Exactamente 72 años y un día después de que Nobel firmara su testamento, la joven doctoranda de la Universidad de Cambridge Jocelyn Bell observó el primer púlsar. Llevó a cabo el descubrimiento con un radiotelescopio que ella misma había ayudado a construir, junto con un grupo de estudiantes y técnicos, trabajando bajo la dirección del profesor Anthony Hewish, del Mullard Radio Astronomy Observatory, su director de tesis.
El radiotelescopio estaba constituido por una serie de antenas formadas por alambres entrelazados, enganchados a estacas clavadas en el suelo y situadas adecuadamente en una extensión de unas dos hectáreas. El receptor grababa las señales en papel continuo, imprimiendo 30 metros por día de observación. Jocelyn Bell debía analizar estos datos concienzudamente. El objetivo del radiotelescopio era estudiar los quásares, fuentes de radio muy compactas recientemente descubiertas. Las antenas eran sensibles al centelleo de la radiación procedente de los quásares provocado por partículas cargadas del medio interplanetario. Bell detectó durante el verano de 1967 una extraña señal que se repetía ocasionalmente y que ella llamó «a bit of scruff». Esta palabra inglesa, scruff, se utiliza coloquialmente para referirse a una persona desaliñada. La señal resultaba muy extraña.
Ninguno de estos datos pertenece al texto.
-- ==== Sys2Proof/Machine/Engine.lean ====
section
/-! DEFINITION. What the copy engines, the buffer tables and the phasers do (R283 to R293, R301, R341 to R344), apart from the
instructions that command them. -/

namespace Sys2Proof.Machine

/-- The word that a handle reads as (R284). -/
def Handle.word (h : Handle) : Word := BitVec.ofNat 64 (h.st.toNat + 4 * bnat h.err)

/-- A handle changes (R284): waiters whose set the new state satisfies, and every waiter when ERR is set, are woken (R289). What a failed sealed copy
hides stays hidden (R390). -/
def State.changeHandle (s : State) (g h : Nat) (st : BitVec 2) (err : Bool) (task : Word) (code : BitVec 32) : State :=
  let x : Handle := ⟨st, err, task, code, s.now, if err then (s.handle g h).veil else []⟩
  (s.setHandle g h x).wakeIf
    (fun _ w => w.kind = .bhwait && w.obj.pa == g * 256 + h && (err || bit w.op1 st.toNat))
    ⟨task, code, s.now, x.word, false⟩

/-- The fields of a phaser (R341). -/
structure Phaser where
  phase : Nat
  pend : Nat
  under : Bool
  sig : Nat
  arr : Nat
  wait : Nat
  nxsig : Nat
  nxwait : Nat
  lastid : Nat
  lastcode : Nat
  lasttime : Nat
  ctime : Nat
  reservedClear : Bool
  deriving DecidableEq, Repr

/-- A phaser from its 64 bytes. -/
def Phaser.ofNat (v : Nat) : Phaser :=
  let w (i : Nat) : Nat := v >>> (64 * i) % 2 ^ 64
  { phase := w 0 % 2 ^ 32, pend := w 0 >>> 32 % 2 ^ 24, under := w 0 >>> 56 % 2 == 1
    sig := w 1 % 2 ^ 14, arr := w 1 >>> 16 % 2 ^ 14, wait := w 1 >>> 32 % 2 ^ 14
    nxsig := w 2 % 2 ^ 14, nxwait := w 2 >>> 16 % 2 ^ 14
    lastid := w 3, lastcode := w 4 % 2 ^ 32, lasttime := w 5, ctime := w 6
    reservedClear := w 0 >>> 57 == 0 && w 1 >>> 14 % 4 == 0 && w 1 >>> 30 % 4 == 0 && w 1 >>> 46 == 0 &&
      w 2 >>> 14 % 4 == 0 && w 2 >>> 30 == 0 && w 4 >>> 32 == 0 && w 7 == 0 }
/-- The 64 bytes of a phaser. -/
def Phaser.toNat (p : Phaser) : Nat :=
  (p.phase % 2 ^ 32 + p.pend * 2 ^ 32 + bnat p.under * 2 ^ 56) +
  (p.sig + p.arr * 2 ^ 16 + p.wait * 2 ^ 32) * 2 ^ 64 +
  (p.nxsig + p.nxwait * 2 ^ 16) * 2 ^ 128 +
  p.lastid * 2 ^ 192 + p.lastcode * 2 ^ 256 + p.lasttime * 2 ^ 320 + p.ctime * 2 ^ 384

/-- The completion rule of R342; the last phase that can complete is 0xFFFF_FFFE (R348). -/
def Phaser.rule (p : Phaser) (now : Nat) : Phaser × Bool :=
  if p.arr = p.sig ∧ p.pend = 0 ∧ p.phase < 2 ^ 32 - 1 then
    ({ p with ctime := now % 2 ^ 64, phase := p.phase + 1, arr := 0, sig := p.nxsig, wait := p.nxwait }, true)
  else (p, false)

/-- The phaser at an address, read at its home. -/
def State.phaser (s : State) (x : Xlat) : State × Phaser :=
  let (s, v) := s.homeReadX x 0 64
  (s, Phaser.ofNat v)

/-- The home stores a phaser, and releases the contexts that wait for a phase below PHASE if one completed (R342). -/
def State.putPhaser (s : State) (x : Xlat) (p : Phaser) (completed : Bool) (w : Wake) : State :=
  let s := s.homeWriteX x 0 64 p.toNat w 0
  if completed then
    s.wakeIf (fun _ t => (t.kind = .phwait || t.kind = .pharvW) && t.obj.pa == x.pa && decide (t.op1.toNat % 2 ^ 32 < p.phase))
      ⟨word p.lastid, BitVec.ofNat 32 p.lastcode, p.lasttime, 0, false⟩
  else s

/-- A decrement of a phaser's pending bytes by an engine, with the underflow rule (R344). The producer of a phase that this completes
is the engine (R347). -/
def State.phaserDecrement (s : State) (x : Xlat) (n : Nat) (task : Word) (code : BitVec 32) (core : Nat) : State :=
  if n = 0 then s
  else
    let (s, p) := s.phaser x
    let under := p.pend < n
    let p1 := { p with pend := p.pend - n, under := p.under || under }
    let (p2, c) := p1.rule s.now
    let p3 := if c then { p2 with lastid := task.toNat, lastcode := (s.reportCode code).toNat, lasttime := s.now % 2 ^ 64 } else p2
    let s := s.putPhaser x p3 c ⟨task, code, s.now, 0, false⟩
    if under then s.putEvent core 4 31 task [1, word x.pa] task (pcode 8 (dieOfCore core)) else s

/-- The phaser that an operation completes into, if it does. -/
def Target.phaserAt (t : Target) : Option Xlat := match t with
  | .handle _ _ _ => none
  | .phaser x => some x

/-- The phasers that their homes know to be in use: contexts, live or saved, wait at them, or operations of the copy and stack engines complete
into them (DESIGN CHOICE, log entry 28). -/
def State.phasersInUse (s : State) : List Xlat :=
  let at_ (w : Option Wait) : Option Xlat := w.bind fun t => if t.kind = .phwait || t.kind = .pharvW then some t.obj else none
  ((s.ctxs.filterMap fun q => at_ q.2.wait) ++ (s.saved.filterMap fun v => at_ v.wait) ++
    (s.clusters.flatMap fun q => q.2.copies.filterMap fun c => c.target.phaserAt) ++
    (s.stackCmds.flatMap fun q => q.2.filterMap fun c => c.target.phaserAt)).pwFilter fun x y => x.pa ≠ y.pa

/-- Read `n` bytes, within one line, at the home of a queue. -/
def State.queueRead (s : State) (x : Xlat) (off n : Nat) : State × Nat := s.homeReadX x off n
/-- Write them. -/
def State.queueWrite (s : State) (x : Xlat) (off n v : Nat) (w : Wake) : State := s.homeWriteX x off n v w 0

/-- A queue's words SIZE, TAIL and HEAD, where its header is valid (R354, R356). -/
def State.queueWords (s : State) (x : Xlat) : State × Option (Nat × Nat × Nat) :=
  let (s, v) := s.queueRead x 0 64
  let size := v % 2 ^ 32
  (s, if v >>> 32 % 2 ^ 32 = 0 && v >>> 192 = 0 && 8 ≤ size && size ≤ 2 ^ 20 && size == 2 ^ size.log2 then
    some (size, v >>> 64 % 2 ^ 64, v >>> 128 % 2 ^ 64) else none)

/-- The slot of index `i` of a queue, as an offset from its header (R354). -/
def queueSlot (size i : Nat) : Nat := 64 + 32 * (i % size)
/-- The lap of an index. -/
def queueLap (size i : Nat) : Nat := (i / size + 1) % 2 ^ 32

/-- Take the entry at HEAD, if its slot is valid (R356): value, pusher's task and code. -/
def State.queueTake (s : State) (x : Xlat) (w : Wake) : State × Option (Word × Word × BitVec 32) :=
  match s.queueWords x with
  | (s, none) => (s, none)
  | (s, some (size, _, head)) =>
    let (s, e) := s.queueRead x (queueSlot size head) 32
    if e >>> 192 % 2 ^ 32 ≠ queueLap size head then (s, none)
    else (s.queueWrite x 0x10 8 ((head + 1) % 2 ^ 64) w, some (word e, word (e >>> 64), BitVec.ofNat 32 (e >>> 224)))

/-- The contexts that wait in a QPOP, with their waits. -/
def State.popWaits (s : State) : List (Nat × Wait) :=
  let live := s.ctxs.filterMap fun q => match q.2.wait, q.2.wake with
    | some w, none => some (q.1, w)
    | _, _ => none
  let parked := s.saved.filterMap fun v => match v.wait, v.wake with
    | some w, none => some (v.cid, w)
    | _, _ => none
  (live ++ parked).filter fun p => p.2.kind = .qpop

/-- A context in a QPOP on a queue that has waited longest, with its wait. -/
def State.popWaiter (s : State) (pa : Nat) : Option (Nat × Wait) :=
  (s.popWaits.filter fun p => p.2.obj.pa == pa).foldl (fun b p => match b with
    | none => some p
    | some q => if p.2.since < q.2.since then some p else b) none

/-- Hand valid entries to the contexts that wait for them, up to `n` (R356). -/
def State.feedPops (s : State) (x : Xlat) (n : Nat) : State :=
  match n with
  | 0 => s
  | k + 1 =>
    match s.popWaiter x.pa with
    | none => s
    | some (cid, t) =>
      match s.queueTake x (s.byCtx cid) with
      | (s, none) => s
      | (s, some (v, task, code)) =>
        (s.wakeIf (fun d w => d == cid && w == t) ⟨task, code, s.now, v, false⟩).feedPops x k

/-- A plain store to an object in use makes its home look at it again: a phaser in use follows the rule (R341), and a queue on which a QPOP waits
may hold a valid entry (R356). -/
def State.restorePhaser (s : State) (pa n : Nat) : State :=
  let s := (s.phasersInUse.filter fun x => decide (x.pa < pa + n) && decide (pa < x.pa + 64)).foldl (fun s a =>
    let (s, p) := s.phaser a
    let (p, c) := p.rule s.now
    if c then s.putPhaser a p c ⟨0, 0, s.now, 0, false⟩ else s) s
  (s.popWaits.filter fun p => decide (p.2.obj.pa < pa + n) && decide (pa < p.2.obj.pa + queueSlot 1048576 1048575 + 32)).foldl (fun s p =>
    s.feedPops p.2.obj 1) s

/-- The physical pieces of a virtual range over its captured pages. -/
def physPieces (ps : Pages) (va n : Nat) : List (Nat × Nat) :=
  ps.map fun x =>
    let lo := max va (x.va / 4096 * 4096)
    let hi := min (va + n) (x.va / 4096 * 4096 + 4096)
    (x.pa / 4096 * 4096 + lo % 4096, hi - lo)

/-- Read `n` bytes from virtual address `va` of an operation's captured pages, as cluster `g` does; a refused or unanswered byte gives
its cause and physical address (R190, R301). -/
def State.readSpan (s : State) (g : Nat) (tid : BitVec 12) (task : Word) (ps : Pages) (fuel va n : Nat) : State × Except (Nat × Nat) Nat :=
  match fuel with
  | 0 => (s, .ok 0)
  | k + 1 =>
    if n = 0 then (s, .ok 0)
    else match pageAt ps va with
      | none => (s, .error (13, va))
      | some x =>
        let m := min n (128 - va % 128)
        if !(s.selvedgeOk g .read x.pa m) then (s, .error (25, x.pa))
        else if s.silent x.pa then (s, .error (28, x.pa))
        else
          let (s, v) := s.readMem g tid task x m
          match s.readSpan g tid task ps k (va + m) (n - m) with
          | (s, .ok r) => (s, .ok (v + r * 2 ^ (8 * m)))
          | (s, .error e) => (s, .error e)

/-- Write `n` bytes at virtual address `va` of an operation's captured pages; the bytes before a failure stand. The result names how
many were written. -/
def State.writeSpan (s : State) (g : Nat) (tid : BitVec 12) (ps : Pages) (w : Wake) (launch : Nat) (fuel va n v : Nat) :
    State × Nat × Option (Nat × Nat) :=
  match fuel with
  | 0 => (s, 0, none)
  | k + 1 =>
    if n = 0 then (s, 0, none)
    else match pageAt ps va with
      | none => (s, 0, some (15, va))
      | some x =>
        let m := min n (128 - va % 128)
        if !(s.selvedgeOk g .write x.pa m) then (s, 0, some (25, x.pa))
        else if s.silent x.pa then (s, 0, some (28, x.pa))
        else
          let s := s.writeMem g tid x m (v % 2 ^ (8 * m)) none w launch
          let (s, r, e) := s.writeSpan g tid ps w launch k (va + m) (n - m) (v >>> (8 * m))
          (s, m + r, e)

/-- Decode `n` zero-elided chunks of 512 bytes (R288): the words, and the payload bytes used. -/
def elided (n p used : Nat) : List Nat × Nat :=
  match n with
  | 0 => ([], used)
  | k + 1 =>
    let bm := p % 2 ^ 64
    let (ws, q, u) := (List.range 64).foldl (fun (ws, q, u) j =>
      if bm.testBit j then (q % 2 ^ 64 :: ws, q >>> 64, u + 8) else (0 :: ws, q, u)) ([], p >>> 64, used + 8)
    let (rest, u') := elided k q u
    (ws.reverse ++ rest, u')

/-- 64-bit words as one number, lowest first. -/
def ofWords (ws : List Nat) : Nat := ws.foldr (fun w a => w + a * 2 ^ 64) 0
«Exactamente 72 años y un día después de que Nobel firmara su testamento, Jocelyn Bell observó el primer púlsar»
Decidió mejorar la sensibilidad de los registros del radiotelescopio. A finales de noviembre comprobó que la señal estaba constituida por una serie de pulsos separados exactamente 1,3 segundos cada uno del siguiente. Procedían siempre del mismo lugar del cielo y, además, cada día la señal aparecía cuatro minutos antes que el día anterior; es decir, lo hacía siguiendo el tiempo de las estrellas, lo que los astrónomos llaman tiempo sideral, y no siguiendo el tiempo solar que miden nuestros relojes. Este hecho confirmaba que no se trataba de una señal periódica producida por una actividad humana regular, sino que procedía del cosmos.
Hewish y Bell llamaron a esa señal LGM1, iniciales de little green man (“hombrecillo verde”), ya que llegaron a pensar que podían estar detectando señales de alguna civilización extraterrestre. Conforme aparecieron otras señales procedentes de otras regiones del cielo, entendieron que estaban ante un fenómeno astrofísico desconocido hasta la fecha. En 1968, Hewish, Bell y tres coautores más enviaron un artículo a la revista Nature relatando el descubrimiento de los púlsares. Hewish y su colega de Cambridge Martin Ryle compartieron el Premio Nobel de Física. Jocelyn Bell se quedó fuera. Ella nunca se quejó.
Jocelyn Bell Burnell ha recibido muchos otros premios y honores a lo largo de su dilatada carrera científica. En 2017 fue investida doctora honoris causa por la Universitat de València y a principio de septiembre de 2018 se le ha concedido el Premio Breakthrough Especial en Física Fundamental, dotado con tres millones de dólares, cantidad casi tres veces superior a la del Nobel. La concesión se debe a la detección de señales de radio de estrellas de neutrones súper densas y de giro rápido, y a una trayectoria de liderazgo científico inspirador. Bell Burnell ha decidido donar el premio para dotar becas que permitan estudiar física a personas de grupos insuficientemente representados, ya que está convencida de que incrementar la diversidad en este ámbito proporcionará grandes beneficios en el futuro.
Quizá sea ahora el momento de que el comité Nobel corrija el error cometido hace 44 años y conceda a Jocelyn Bell Burnell el merecido premio. La comunidad científica lo celebraría.